The buggy address belongs to the object at ffff88802cec9188
 which belongs to the cache xfs_ifork of size 40
The buggy address is located 20 bytes inside of
 40-byte region [ffff88802cec9188, ffff88802cec91b0)
The buggy address belongs to the page:
page:00000000c3af36a1 refcount:1 mapcount:0 mapping:0000000000000000
index:0x0 pfn:0x2cec9
flags: 0xfffffc0000200(slab|node=0|zone=1|lastcpupid=0x1fffff)
raw: 000fffffc0000200 ffffea00009d2580 0000000600000006 ffff88801a9ffc80
raw: 0000000000000000 0000000080490049 00000001ffffffff 0000000000000000
page dumped because: kasan: bad access detected

Memory state around the buggy address:
 ffff88802cec9080: fb fb fb fc fc fa fb fb fb fb fc fc fb fb fb fb
 ffff88802cec9100: fb fc fc fb fb fb fb fb fc fc fb fb fb fb fb fc
>ffff88802cec9180: fc fa fb fb fb fb fc fc fa fb fb fb fb fc fc fb
                            ^
 ffff88802cec9200: fb fb fb fb fc fc fb fb fb fb fb fc fc fb fb fb
 ffff88802cec9280: fb fb fc fc fa fb fb fb fb fc fc fa fb fb fb fb
==================================================================

The root cause of this bug is the unlocked access to xfs_inode.i_afp
from the getxattr code paths while trying to determine which ILOCK mode
to use to stabilize the xattr data.  Unfortunately, the VFS does not
acquire i_rwsem when vfs_getxattr (or listxattr) call into the
filesystem, which means that getxattr can race with a removexattr that's
tearing down the attr fork and crash:

xfs_attr_set:                          xfs_attr_get:
xfs_attr_fork_remove:                  xfs_ilock_attr_map_shared:

xfs_idestroy_fork(ip->i_afp);
kmem_cache_free(xfs_ifork_cache, ip->i_afp);

                                       if (ip->i_afp &&

ip->i_afp = NULL;

                                       xfs_need_iread_extents(ip->i_afp))
                                       <KABOOM>

ip->i_forkoff = 0;

Unfortunately, the VFS is even more lax about i_rwsem and getxattr than
is immediately obvious -- not only does it not guarantee that we hold
i_rwsem, it actually doesn't guarantee that we *don't* hold it either.
The getxattr system call won't acquire the lock before calling XFS, but
the file capabilities code calls getxattr with and without i_rwsem held
to determine if the "security.capabilities" xattr is set on the file.
Hence even the "fix the VFS locking" option looks like an ugly fight
even for a treewide change.

We can easily fix this in XFS, however.  The xattr code paths generally
employ this sequence:

if (XFS_IFORK_Q(ip))
	/* access ip->i_afp */

Which means that we can use smp_wmb in xfs_attr_fork_remove to ensure
that i_forkoff is always zeroed before i_afp is set to null.  As long as
the read paths are careful to use smp_rmb before accessing i_forkoff and
i_afp, this should avoid these UAF problems.

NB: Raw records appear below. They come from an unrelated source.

-- ==== Sys2Proof/Proofs/ClearedOverlays.lean ====
section
/-! The overlay of a zone that is no longer DEGRADED (R327), of a zone number that does not fit ZONE's 19 bits: the entry in the zone table
has its overlay beside the number (R100), and a larger number reaches it. -/

namespace Sys2Proof.Machine

section
variable {s : State}

/-- A DEGRADED zone whose overlay is cleared reads its entry as written without it. -/
theorem zone_setOverlay_clear {zid : Nat} (h : (zone s zid).overlay = 1) :
    zone (setOverlay s zid 0) zid = zone (setZone s { zone s zid with overlay := 0 }) zid := by
  unfold setOverlay
  dsimp only
  rw [if_neg (by simp [h]), (jrnZone_jrnOnly _ zid).zone_eq]

/-- In the zone table, bit 26 of a zone's number stands where the overlay does. -/
theorem zone_setZone_wideOverlay {e : ZoneEntry} (hz : e.zid = 2 ^ 26) (ho : e.overlay = 0) (h : oztIdx? s (2 ^ 26) = none) :
    (zone (setZone s e) (2 ^ 26)).overlay = 1 := by
  rw [← hz] at h ⊢
  rw [zone_setZone_unheld h]
  show bits (fieldAt (packZone _) 0 4) 27 26 = 1
  rw [(packZone_words _).1, hz, ho, bits, Nat.shiftRight_eq_div_pow]
  simp only [b2n, if_true]
  omega

end

/-- The block out of reset, with a DEGRADED entry where the zone table has that of zone 2 ^ 26. -/
def degradedWide : State := dramWrite State.reset (ztAddr State.reset (2 ^ 26)) (leBytes 4 (2 ^ 26))

/-- Refutes O52 by its last clause, on the overlay that a unit's end clears, which is stated for every zone number and not only for those
of the hardware, below 2 ^ 19: zone 2 ^ 26 has no OZT entry, and its entry in the zone table reads DEGRADED after its overlay has been
cleared. -/
theorem not_rebuildsRunUnderTheLease : ¬ Obligations.RebuildsRunUnderTheLease := by
  unfold Obligations.RebuildsRunUnderTheLease
  rintro ⟨-, -, -, hclears⟩
  have hdegraded : (zone degradedWide (2 ^ 26)).overlay = 1 := by decide +kernel
  have hkept : (zone (setOverlay degradedWide (2 ^ 26) 0) (2 ^ 26)).overlay = 1 := by
    rw [zone_setOverlay_clear hdegraded]
    exact zone_setZone_wideOverlay (zone_zid ..) rfl rfl
  exact absurd ((hclears degradedWide (2 ^ 26) hdegraded).symm.trans hkept) (by decide)

end Sys2Proof.Machine
end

The longer term solution here is to study making the attr fork a part of
xfs_inode, but that's more involved.

FWIW the reproducer spawns a bunch of threads that all open the same
file in O_TRUNC mode, write a single byte, set security.capability on
the file, and close it.  If KASAN is enabled, this will trip pretty
quickly.

Signed-off-by: Darrick J. Wong <djwong@kernel.org>
---
 fs/xfs/libxfs/xfs_attr_leaf.c  |    7 ++++-
 fs/xfs/libxfs/xfs_bmap.c       |   55 +++++++++++++++++++++++-----------------
 fs/xfs/libxfs/xfs_format.h     |    3 +-
 fs/xfs/libxfs/xfs_inode_fork.c |   16 ++++++++++++
 fs/xfs/libxfs/xfs_inode_fork.h |    4 +--
 fs/xfs/xfs_xattr.c             |   16 ++++++++++++
 6 files changed, 73 insertions(+), 28 deletions(-)

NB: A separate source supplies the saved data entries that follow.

theorem Marked.mono (h : Marked deep s) {t : State} (hr : t.regs = s.regs) (hb : t.banks = s.banks) (hg : t.groups = s.groups)
    (hi : ∀ {i}, i ∈ s.items → i ∈ t.items) : Marked deep t := by
  rcases h with h | h | h | ⟨hd, i, hm, hs⟩
  · exact .inl (hr ▸ h)
  · exact .inr (.inl (hb ▸ h))
  · exact .inr (.inr (.inl (hg ▸ h)))
  · exact .inr (.inr (.inr ⟨hd, i, hi hm, hs⟩))

/-- Marks are about registers, banks, groups and items only. -/
theorem Marked.same (h : Marked deep s) {t : State}
    (he : (t.regs, t.banks, t.groups, t.items) = (s.regs, s.banks, s.groups, s.items)) : Marked deep t := by
  obtain ⟨hr, hb, hg, hi⟩ : t.regs = s.regs ∧ t.banks = s.banks ∧ t.groups = s.groups ∧ t.items = s.items := by simpa using he
  exact h.mono hr hb hg fun hm => hi ▸ hm

/-- Items may be added. -/
theorem Marked.append (h : Marked deep s) {t : State} {l : List Item} (he : (t.regs, t.banks, t.groups) = (s.regs, s.banks, s.groups))
    (hi : t.items = s.items ++ l) : Marked deep t := by
  obtain ⟨hr, hb, hg⟩ : t.regs = s.regs ∧ t.banks = s.banks ∧ t.groups = s.groups := by simpa using he
  exact h.mono hr hb hg fun hm => hi ▸ List.mem_append_left l hm

/-- Items may go, the other marks stay. -/
theorem Marked.bare (h : Marked false s) {l : List Item} {o : List Op} {d : Tab PoolDec} :
    Marked false { s with items := l, ops := o, decs := d } := by
  rcases h with h | h | h | ⟨hb, -⟩
  · exact .inl h
  · exact .inr (.inl h)
  · exact .inr (.inr (.inl h))
  · cases hb

theorem strays_joinItem (y i : Item) (h : strays y = true) : strays (joinItem y i) = true := by
  simp only [strays, joinItem, Bool.or_eq_true, Bool.and_eq_true, List.contains_iff_mem, List.mem_append] at h ⊢
  exact h.imp id fun ⟨hu, hg⟩ => ⟨.inl hu, hg⟩

/-- An element stays, as it was or changed. -/
theorem mem_or_mem_modFirst {α : Type} {p : α → Bool} (f : α → α) {l : List α} {x : α} (hx : x ∈ l) :
    x ∈ modFirst p f l ∨ f x ∈ modFirst p f l := by
  induction l with
  | nil => cases hx
  | cons y r ih =>
    unfold modFirst
    split <;> rcases List.mem_cons.1 hx with rfl | hr
    · exact .inr List.mem_cons_self
    · exact .inl (List.mem_cons_of_mem _ hr)
    · exact .inl List.mem_cons_self
    · exact (ih hr).imp (List.mem_cons_of_mem _) (List.mem_cons_of_mem _)

theorem Marked.lastItem {t : State} {l : List Item} {i : Item} (hs : strays i = true) (hi : t.items = l ++ [i]) : Marked true t :=
  .inr (.inr (.inr ⟨rfl, i, hi ▸ List.mem_append_right l (List.mem_singleton_self i), hs⟩))

theorem Marked.modItem (h : Marked deep s) {id : Nat} {f : Item → Item} (hf : ∀ y, strays y = true → strays (f y) = true) :
    Marked deep (modItem s id f) := by
  rcases h with h | h | h | ⟨hd, i, hm, hs⟩
  · exact .inl h
  · exact .inr (.inl h)
  · exact .inr (.inr (.inl h))
  · refine .inr (.inr (.inr ⟨hd, ?_⟩))
    rcases mem_or_mem_modFirst f hm with hi | hi
    · exact ⟨i, hi, hs⟩
    · exact ⟨f i, hi, hf i hs⟩

/-- What runs for each group needs only the marks that outlive items: with a group there is one. -/
theorem Marked.foldGroups (h : Marked deep s) {f : State → Nat → State} (hf : ∀ t fg, Marked false t → Marked false (f t fg)) :
    Marked deep ((s.groups.map (fun p => p.1)).foldl f s) := by
  by_cases hg : s.groups = []
  · rw [hg]
    exact h
  · exact .worn (.foldl (.inr (.inr (.inl hg))) hf)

diff --git a/fs/xfs/libxfs/xfs_attr_leaf.c b/fs/xfs/libxfs/xfs_attr_leaf.c
index 5f9342a5864b..a2092c687495 100644
--- a/fs/xfs/libxfs/xfs_attr_leaf.c
+++ b/fs/xfs/libxfs/xfs_attr_leaf.c
@@ -767,12 +767,15 @@ xfs_attr_fork_remove(
 	struct xfs_inode	*ip,
 	struct xfs_trans	*tp)
 {
+	struct xfs_ifork	*ifp = ip->i_afp;
+
 	ASSERT(ip->i_afp->if_nextents == 0);
 
 	xfs_idestroy_fork(ip->i_afp);
-	kmem_cache_free(xfs_ifork_cache, ip->i_afp);
-	ip->i_afp = NULL;
 	ip->i_forkoff = 0;
+	smp_wmb();
+	ip->i_afp = NULL;
+	kmem_cache_free(xfs_ifork_cache, ifp);
 	xfs_trans_log_inode(tp, ip, XFS_ILOG_CORE);
 }
 
diff --git a/fs/xfs/libxfs/xfs_bmap.c b/fs/xfs/libxfs/xfs_bmap.c
index 0778a8a393f1..644fb09c1aca 100644
--- a/fs/xfs/libxfs/xfs_bmap.c
+++ b/fs/xfs/libxfs/xfs_bmap.c
@@ -873,6 +873,7 @@ STATIC int					/* error */
 xfs_bmap_add_attrfork_btree(
 	xfs_trans_t		*tp,		/* transaction pointer */
 	xfs_inode_t		*ip,		/* incore inode pointer */
+	uint8_t			new_forkoff,
 	int			*flags)		/* inode logging flags */
 {
 	struct xfs_btree_block	*block = ip->i_df.if_broot;
@@ -883,7 +884,7 @@ xfs_bmap_add_attrfork_btree(
 
 	mp = ip->i_mount;
 
-	if (xfs_bmap_bmdr_space(block) <= XFS_IFORK_DSIZE(ip))
+	if (xfs_bmap_bmdr_space(block) <= XFS_FORKOFF_TO_B(new_forkoff))
 		*flags |= XFS_ILOG_DBROOT;
 	else {
 		cur = xfs_bmbt_init_cursor(mp, tp, ip, XFS_DATA_FORK);
@@ -918,13 +919,14 @@ STATIC int					/* error */
 xfs_bmap_add_attrfork_extents(
 	struct xfs_trans	*tp,		/* transaction pointer */
 	struct xfs_inode	*ip,		/* incore inode pointer */
+	uint8_t			new_forkoff,
 	int			*flags)		/* inode logging flags */
 {
 	struct xfs_btree_cur	*cur;		/* bmap btree cursor */
 	int			error;		/* error return value */
 
 	if (ip->i_df.if_nextents * sizeof(struct xfs_bmbt_rec) <=
-	    XFS_IFORK_DSIZE(ip))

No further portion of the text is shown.